Algorithm for autocomplete?

StackUnderflow picture StackUnderflow · May 25, 2010 · Viewed 69.5k times · Source

I am referring to the algorithm that is used to give query suggestions when a user types a search term in Google.

I am mainly interested in: 1. Most important results (most likely queries rather than anything that matches) 2. Match substrings 3. Fuzzy matches

I know you could use Trie or generalized trie to find matches, but it wouldn't meet the above requirements...

Similar questions asked earlier here

Answer

fearlesstost picture fearlesstost · Jul 15, 2011

For (heh) awesome fuzzy/partial string matching algorithms, check out Damn Cool Algorithms:

These don't replace tries, but rather prevent brute-force lookups in tries - which is still a huge win. Next, you probably want a way to bound the size of the trie:

  • keep a trie of recent/top N words used globally;
  • for each user, keep a trie of recent/top N words for that user.

Finally, you want to prevent lookups whenever possible...
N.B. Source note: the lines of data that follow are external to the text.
/-- The hypotheses of ColdTierSparingAndUpkeep are met: each clause applies to a state. -/
theorem test_ColdTierSparingAndUpkeep_met (h : Obligations.ColdTierSparingAndUpkeep) :
    Done (.ddrWriteAck 2) atColdTierSparingAndUpkeep1
    ∧ Done (.deviceFailed 2 17) atColdTierSparingAndUpkeep2
    ∧ Done (.deviceFailed 2 18) atColdTierSparingAndUpkeep3
    ∧ Done (.spareCopyComplete 2) atColdTierSparingAndUpkeep4
    ∧ Done (.ddrPatrolRead 2 9 7 []) atColdTierSparingAndUpkeep2
    ∧ Done (.ddrPatrolRead 2 9 7 [3]) atColdTierSparingAndUpkeep2
    ∧ Done (.ddrPatrolRead 2 9 7 [3, 4]) atColdTierSparingAndUpkeep2
    ∧ Done (.zqCalibration 2) atColdTierSparingAndUpkeep2
    ∧ Done (.zqCalibration 2) (onChan { selfRef := true })
    ∧ Done (.selfRefreshChange 2) atColdTierSparingAndUpkeep2
    ∧ Done (.selfRefreshChange 2) atColdTierSparingAndUpkeep2
    ∧ Done (.ddrOwnWrite 2 9) atColdTierSparingAndUpkeep2
    ∧ Done (.ddrOwnWrite 2 9) channel2 := by
  refine ⟨done ((h 2 atColdTierSparingAndUpkeep1 ?_).1 5 1 [(6, 2)] ?_),
    done ((h 2 atColdTierSparingAndUpkeep2 ?_).2.1 17 ?_ ?_ ?_ ?_ ?_),
    done ((h 2 atColdTierSparingAndUpkeep3 ?_).2.2.1 18 ?_ ?_ ?_ ?_ (Or.inr ?_)),
    done ((h 2 atColdTierSparingAndUpkeep4 ?_).2.2.2.1 4 ?_ ?_),
    done (((h 2 atColdTierSparingAndUpkeep2 ?_).2.2.2.2.1 9 7 ?_ ?_ ?_ ?_ ?_ ?_).1 ),
    done (((h 2 atColdTierSparingAndUpkeep2 ?_).2.2.2.2.1 9 7 ?_ ?_ ?_ ?_ ?_ ?_).2.1 3 ?_ ?_ ?_ (Or.inl ?_)),
    done (((h 2 atColdTierSparingAndUpkeep2 ?_).2.2.2.2.1 9 7 ?_ ?_ ?_ ?_ ?_ ?_).2.2 3 4 ?_ ?_ ?_ ?_ ?_),
    done ((h 2 atColdTierSparingAndUpkeep2 ?_).2.2.2.2.2.1 ?_ ?_ ?_ (Or.inl ?_)),
    kept ((h 2 (onChan { selfRef := true }) ?_).2.2.2.2.2.2.1 ?_),
    done ((h 2 atColdTierSparingAndUpkeep2 ?_).2.2.2.2.2.2.2.1 ?_ ?_ (noInputs rfl)),
    done ((h 2 atColdTierSparingAndUpkeep2 ?_).2.2.2.2.2.2.2.2.1 ?_),
    done ((h 2 atColdTierSparingAndUpkeep2 ?_).2.2.2.2.2.2.2.2.2.1 9 (fun o h => by cases h; decide +kernel) (fun o h => by cases h)),
    kept ((h 2 channel2 ?_).2.2.2.2.2.2.2.2.2.2 9 0 ?_ ?_)⟩ <;> decide +kernel

/-- The hypotheses of DomeAperturesReachMemory are met: each clause applies to a state. -/
theorem test_DomeAperturesReachMemory_met (h : Obligations.DomeAperturesReachMemory) :
    Done (.panApertureAccess 3 (0x200000000 + (5 * 131072 + 8)) (some 7)) apertured
    ∧ Done (.panApertureAccess 3 (0x200000000 + (5 * 131072 + 8)) none) apertured
    ∧ Done (.panApertureAccess 3 (0x200000000 + (5 * 131072 + 8)) (some 7)) copied
    ∧ Done (.panApertureAccess 3 (0x200000000 + (5 * 131072 + 9)) none) apertured
    ∧ Done (.panApertureAccess 3 (0x200000000 + (6 * 131072)) (some 7)) apertured
    ∧ Done (.coldApertureAccess 3 (0x1000000000 + 8) (some 7)) apertured
    ∧ Done (.coldApertureAccess 3 (0x1000000000 + (524288 * 131072 + 16)) (some 7)) apertured
    ∧ Done (.coldApertureAccess 3 (0x1000000000 + (524288 * 131072 + 16)) none) apertured := by
  refine ⟨done ((h 3 (5 * 131072 + 8) apertured ?_).1 ?_ ?_ 7 ?_ ?_),
    done ((h 3 (5 * 131072 + 8) apertured ?_).2.1 ?_ ?_ ?_ ?_ ?_),
    kept ((h 3 (5 * 131072 + 8) copied ?_).2.2.1 (some 7) ?_ ?_ ?_ ?_),
    done ((h 3 (5 * 131072 + 9) apertured ?_).2.2.2.1 none ?_ (Or.inl ?_)),
    done ((h 3 (6 * 131072) apertured ?_).2.2.2.1 (some 7) ?_ (Or.inr ?_)),
    done ((h 3 (8) apertured ?_).2.2.2.2.1 (some 7) ?_ (Or.inl ?_)),
    done ((h 3 (524288 * 131072 + 16) apertured ?_).2.2.2.2.2.1 7 3 ?_ ?_ ?_ (coldClean rfl)),
    done ((h 3 (524288 * 131072 + 16) apertured ?_).2.2.2.2.2.2 3 ?_ ?_ ?_ (coldClean rfl))⟩ <;> decide +kernel

def atInterruptClaim1 : State := cored { st := .run, claim := some 2 } []

/-- The hypotheses of InterruptClaim are met: each clause applies to a state. -/
theorem test_InterruptClaim_met (h : Obligations.InterruptClaim) :
    Done (.dicClaim 3) (cored { st := .run } [1, 2])
    ∧ Done (.dicClaim 3) rdy
    ∧ Done (.dicClaim 3) atInterruptClaim1 := by
  refine ⟨done ((h 3 (cored { st := .run } [1, 2]) ?_ ?_).1 2 ?_ ?_ ?_ (⟨by decide +kernel, by decide +kernel, by decide +kernel,
    by decide +kernel⟩) (lower2 (fun h => absurd h.1 (by decide +kernel)))),
    done ((h 3 rdy ?_ ?_).2.1 ?_ (fun m _ _ h => nomatch (show m ∈ ([] : List Nat) from h.1))),
    done ((h 3 atInterruptClaim1 ?_ ?_).2.2 2 ?_)⟩ <;> decide +kernel

def atInterruptCompletion1 : State := cored { st := .run, claim := some 2 } []
def atInterruptCompletion2 : State := cored { st := .run, claim := some 149, timer := 5 } []

/-- The hypotheses of InterruptCompletion are met: each clause applies to a state. -/
theorem test_InterruptCompletion_met (h : Obligations.InterruptCompletion) :
    Done (.dicComplete 3 2) atInterruptCompletion1
    ∧ Done (.dicComplete 3 149) atInterruptCompletion2
    ∧ Done (.dicComplete 3 149) atInterruptCompletion1 := by
  refine ⟨done ((h 3 2 atInterruptCompletion1 ?_).1 2 ?_ ?_ ?_),
    done ((h 3 149 atInterruptCompletion2 ?_).1 149 ?_ ?_ ?_),
    done ((h 3 149 atInterruptCompletion1 ?_).2 ?_)⟩ <;> decide +kernel

def atSoftInterruptsAndTimers1 : State := cored { st := .run, timer := 5 } []

/-- The hypotheses of SoftInterruptsAndTimers are met: each clause applies to a state. -/
theorem test_SoftInterruptsAndTimers_met (h : Claims.SoftInterruptsAndTimers) :
    Done (.dicSoftWrite 3 3) atSoftInterruptsAndTimers1
    ∧ Done (.dicTimerExpiry 3) atSoftInterruptsAndTimers1 := by
  refine ⟨done ((h 3 atSoftInterruptsAndTimers1 ?_).1 3 ),
    kept ((h 3 atSoftInterruptsAndTimers1 ?_).2.1 )⟩ <;> decide +kernel

def atDomeCoresStartAndFail1 : State := cored { st := .run, kick := 999999 } []
def atDomeCoresStartAndFail2 : State := { rdy with board := { removed := true } }

/-- The hypotheses of DomeCoresStartAndFail are met: each clause applies to a state. -/
theorem test_DomeCoresStartAndFail_met (h : Claims.DomeCoresStartAndFail) :
    Done (.domeStart 11) rdy
    ∧ Done (.domeStart 11) atDomeCoresStartAndFail1
    ∧ Done (.domeKick 3) atDomeCoresStartAndFail1
    ∧ Done (.domeWatchdogExpiry 3) atDomeCoresStartAndFail1
    ∧ Done (.domeWatchdogExpiry 3) (cored { st := .run } [])
    ∧ Done (.domeCacheUe 3) (cored { st := .run } [])
    ∧ Done (.domeFail 11) (cored { st := .run } [])
    ∧ Done .domeMemoryUe onBoard
    ∧ Done .domeMemoryUe atDomeCoresStartAndFail2 := by
  refine ⟨done (((h 3 rdy ?_).1 11 ?_ ?_).1 ?_),
    done (((h 3 atDomeCoresStartAndFail1 ?_).1 11 ?_ ?_).2 ?_),
    done ((h 3 atDomeCoresStartAndFail1 ?_).2.1 ),
    kept ((h 3 atDomeCoresStartAndFail1 ?_).2.2.1 ?_ ?_),
    done ((h 3 (cored { st := .run } []) ?_).2.2.2.1 ?_ (.domeWatchdogExpiry 3) 2 (Or.inl ⟨rfl, rfl, by decide +kernel⟩)),
    done ((h 3 (cored { st := .run } []) ?_).2.2.2.1 ?_ (.domeCacheUe 3) 2 (Or.inr (Or.inl ⟨rfl, rfl⟩))),
    done ((h 3 (cored { st := .run } []) ?_).2.2.2.1 ?_ (.domeFail 11) 3 (Or.inr (Or.inr ⟨11, rfl, by decide +kernel, by decide +kernel,
      rfl⟩))),
    done ((h 3 onBoard ?_).2.2.2.2.1 ?_ ?_),
    done ((h 3 atDomeCoresStartAndFail2 ?_).2.2.2.2.2 ?_)⟩ <;> decide +kernel

/-- The ready module with its power state `w`. -/
def powered (w : Power) : State := { rdy with power := w }

/-- Partition 0 with a power controller. -/
def ruled (w : PartPower) : State := with0 { pw := w }

/-- Block 5 alone, and block 0 under partition 0. -/
def blockIs (k : Block) : State := rdy.setBlock 5 k
def ownBlock (k : Block) : State := boundary0.setBlock 0 k

/-- The module with a clock. -/
def clocked (c : Clock) : State := { rdy with clk := c }

/-- Bring-up with some phases ended. -/
def waking (ended : List Nat) : State := { rdy with bru := { ended := ended, depth := 4, kind := 2 } }

/-- Phase 5 comes up with firmware `f` under the key. -/
def booting (f : Firmware) : State := { waking [1, 2] with watch := { fwKey := key1 }, fw := f }
def goodSlot (st : SlotState) : FwSlot := { st := st, version := 9, setVer := 2, image := fwImage }
def badSlot (st : SlotState) : FwSlot := { st := st, version := 8 }

/-- A management frame of slot 2, counter 7, with a payload, signed under `key1`. -/
def order (opc : Nat) (p : Bytes) : Bytes := le 4 0x4554474D ++ [1, 3] ++ le 2 opc ++ [2, 0, 0, 0] ++ le 4 p.length ++ zeros 8 ++ le 8 7 ++ le 8 1
  ++ zeros 8 ++ p ++ sig1

/-- The Watchtower with an operator of a role in slot 2 and a command that it holds. -/
def ordered (role opc : Nat) (p : Bytes) (s : State) : State :=
  { s with watch := { s.watch with oper := [(2, some { role := role, key := key1 })], held := [(order opc p, 4)] } }

/-- The Watchtower before it takes a frame: slot 2's last counter, the last command and its answer. -/
def served (high : Nat) (held : List (Bytes × Nat)) : State := { rdy with watch := {
  oper := [(2, some { role := 1, key := key1 })], ctr := [(2, high)], held := held, lastCmd := [(2, some (order 0x12 []))], lastResp := [(2, some [9])] } }

/-- A licence of 16 blocks and 16 partitions with an ID, signed under `key1`. -/
def licence (id : Nat) : Bytes := le 4 0x45544C49 ++ le 2 1 ++ le 2 0xE700 ++ le 8 1 ++ le 8 id ++ [16, 16, 3] ++ zeros 37 ++ sig1

/-- MACSEC_SAK completes, whatever the wrap holds. -/
theorem sakSet (h : Claims.ManagementStreamsAndResets) {s : State} {c : Bytes × Nat} {rest : List (Bytes × Nat)}
    (m : Claims.Manages s 0x51 1 87 c rest) (a : u8 (Mg.payload c.1) 0 ≤ 1) (b : u8 (Mg.payload c.1) 1 ≤ 1) (d : u8 (Mg.payload c.1) 2 ≤ 3) :
    Done .macsecSak s := by
  have e := (h c rest s).1 m a b d
  cases hu : s.unwrap c.1 7 32 with
  | none => exact done (e.1 hu)
  | some k => exact done (e.2 k hu)

/-- A command that the Watchtower takes next. -/
theorem manages {s : State} {opc role len : Nat} {c : Bytes × Nat} {rest : List (Bytes × Nat)} {k : OperKey}
    (a : s.mgmtAlive = true) (b : s.watch.held = c :: rest) (d : Mg.opc c.1 = opc) (e : Mg.plen c.1 = len)
    (f : s.oper (Mg.keyid c.1) = some k) (g : k.role ≤ role) : Claims.Manages s opc role len c rest :=
  ⟨a, b, d, e, Or.inr ⟨k, f, g⟩⟩

/-- KEY_REVOKE of slot 3, whose key is an observer's. -/
def revokes : State := { rdy with watch := {
  oper := [(2, some { role := 1, key := key1 }), (3, some { role := 3, key := key1 })], held := [(order 0x11 [3], 4)] } }

/-- Slot 2 is the only operator's. -/
theorem lastAdmin : ∀ e k, e ∈ (ordered 1 0x11 [2] rdy).watch.oper → e.1 ≠ u8 (Mg.payload (order 0x11 [2])) 0 → e.2 = some k → k.role ≠ 1 := by
  intro e k he hn
  have : e = (2, some { role := 1, key := key1 }) := List.mem_singleton.mp he
  subst this
  exact absurd (by decide +kernel) hn

/-- Partition 0 with an address on port S0. -/
def addressed : State := { boundary0 with watch := { addrs := [(0, { ipv4 := 1 })] } }

def atCapsPoliciesAndPowerStates1 : State :=
  { (boundary0.setPart 1 { present := true, reflex := true, br0 := 1, br1 := 3, bc1 := 3, pw := { point := 7 } }) with
    bru := { rdy.bru with rebuilding := [] } }
def atCapsPoliciesAndPowerStates2 : State :=
  { (boundary0.setPart 1 { present := true, reflex := true, br0 := 1, br1 := 1, pw := { point := 7 } }) with
    power := { meanIn := 3501 } }
def atCapsPoliciesAndPowerStates3 : State := ruled { st := .p1, idle := true, tol := 9 }
def atCapsPoliciesAndPowerStates4 : State := (ruled { st := .p2, idle := true, tol := 90000 }).setBlock 0 { on := true }
def atCapsPoliciesAndPowerStates5 : State := ruled { st := .p2, idle := true, tol := 89999 }
def atCapsPoliciesAndPowerStates6 : State := ruled { st := .p1, idle := true, tol := 20, idleAt := some 990000 }
def atCapsPoliciesAndPowerStates7 : State := ruled { st := .p1, idle := true, tol := 20, idleAt := some 990001 }
def atCapsPoliciesAndPowerStates8 : State := ruled { st := .p3, waking := true }
def atCapsPoliciesAndPowerStates9 : State := ruled { conflictAt := some 900000 }
def atCapsPoliciesAndPowerStates10 : State := ruled { conflictAt := some 900001 }

/-- The hypotheses of CapsPoliciesAndPowerStates are met: each clause applies to a state. -/
theorem test_CapsPoliciesAndPowerStates_met (h : Claims.CapsPoliciesAndPowerStates) :
    Done (.pwrCapSetWrite 29) rdy
    ∧ Done (.pwrCapSetWrite 141) rdy
    ∧ Done (.pwrCapSetWrite 140) boundary0
    ∧ Done (.pwrCapSetWrite 30) atCapsPoliciesAndPowerStates1
    ∧ Done (.pwrCapSetWrite 30) atCapsPoliciesAndPowerStates2
    ∧ Done (.pwrPolWrite 0 0x1FE00F0) boundary0
    ∧ Done (.pwrPolWrite 0 0x0F) boundary0
    ∧ Done (.pwrTolWrite 0 500) boundary0
    ∧ Done (.pwrTolWrite 0 0) atCapsPoliciesAndPowerStates3
    ∧ Done (.idleWrite 0 1) (ruled { tol := 1, point := 5 })
    ∧ Done (.idleWrite 0 1) (ruled { tol := 0 })
    ∧ Done (.offWrite 0 3) atCapsPoliciesAndPowerStates4
    ∧ Done (.offWrite 0 3) atCapsPoliciesAndPowerStates5
    ∧ Done (.idleHoldExpiry 0) atCapsPoliciesAndPowerStates6
    ∧ Done (.idleHoldExpiry 0) atCapsPoliciesAndPowerStates7
    ∧ Done (.p3ExitDone 0) atCapsPoliciesAndPowerStates8
    ∧ Done (.policyConflict 0) atCapsPoliciesAndPowerStates9
    ∧ Done (.policyConflict 0) atCapsPoliciesAndPowerStates10 := by
  refine ⟨done ((h 0 29 rdy ?_).1 (Or.inl ?_)),
    done ((h 0 141 rdy ?_).1 (Or.inr ?_)),
    done ((h 0 140 boundary0 ?_).2.1 ?_ ?_ ?_ ?_),
    done ((h 0 30 atCapsPoliciesAndPowerStates1 ?_).2.2.1 ?_ ?_ ?_ ?_),
    done ((h 0 30 atCapsPoliciesAndPowerStates2 ?_).2.2.2.1 ?_ ?_ ?_ ?_),
    done ((h 0 0x1FE00F0 boundary0 ?_).2.2.2.2.1 ),
    done ((h 0 0x0F boundary0 ?_).2.2.2.2.1 ),
    done ((h 0 500 boundary0 ?_).2.2.2.2.2.1 (Or.inl ?_)),
    done ((h 0 0 atCapsPoliciesAndPowerStates3 ?_).2.2.2.2.2.2.1 ?_ ?_),
    done (((h 0 1 (ruled { tol := 1, point := 5 }) ?_).2.2.2.2.2.2.2.1 ?_ ?_ ?_ ?_).1 ?_),
    done (((h 0 1 (ruled { tol := 0 }) ?_).2.2.2.2.2.2.2.1 ?_ ?_ ?_ ?_).2 ?_),
    done (((h 0 3 atCapsPoliciesAndPowerStates4 ?_).2.2.2.2.2.2.2.2.1 ?_ ?_ ?_).1 ?_ ?_),
    done (((h 0 3 atCapsPoliciesAndPowerStates5 ?_).2.2.2.2.2.2.2.2.1 ?_ ?_ ?_).2 (Or.inr ?_)),
    done (((h 0 0 atCapsPoliciesAndPowerStates6 ?_).2.2.2.2.2.2.2.2.2.1 990000 ?_ ?_ ?_ ?_).1 ?_),
    kept (((h 0 0 atCapsPoliciesAndPowerStates7 ?_).2.2.2.2.2.2.2.2.2.1 990001 ?_ ?_ ?_ ?_).2 ?_),
    done ((h 0 0 atCapsPoliciesAndPowerStates8 ?_).2.2.2.2.2.2.2.2.2.2.1 ?_ ?_),
    done (((h 0 0 atCapsPoliciesAndPowerStates9 ?_).2.2.2.2.2.2.2.2.2.2.2 900000 ?_ ?_ ?_).1 ?_),
    kept (((h 0 0 atCapsPoliciesAndPowerStates10 ?_).2.2.2.2.2.2.2.2.2.2.2 900001 ?_ ?_ ?_).2 ?_)⟩ <;> decide +kernel

def atPowerIntervalsSamplesAndClimb1 : State :=
  { (ruled { point := 4 }) with power := { lastInt := some 999900, floorNow := 21, capNow := 100 } }
def atPowerIntervalsSamplesAndClimb2 : State := powered { lastInt := some 999901 }
def atPowerIntervalsSamplesAndClimb3 : State := powered { nIn := 999, lastSample := some 999900 }
def atPowerIntervalsSamplesAndClimb4 : State := { (ruled { point := 4, fceil := 9 }) with power := { clampAt := some 989500 } }
def atPowerIntervalsSamplesAndClimb5 : State := { (ruled { point := 4, fceil := 9 }) with power := { clampAt := some 989501 } }
def atPowerIntervalsSamplesAndClimb6 : State := { (ruled { point := 4, fceil := 9 }) with power := { climbAt := some 995000 } }
def atPowerIntervalsSamplesAndClimb7 : State := { (ruled { point := 4, fceil := 9 }) with power := { climbAt := some 995001 } }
  • cache lookup results: if the user clicks through on any search results, you can serve those very quickly and then asynchronously fetch the full partial/fuzzy lookup.
  • precompute lookup results: if the user has typed "appl", they are likely to continue with "apple", "apply".
  • prefetch data: for instance, a web app can send a smaller set of results to the browser, small enough to make brute-force searching in JS viable.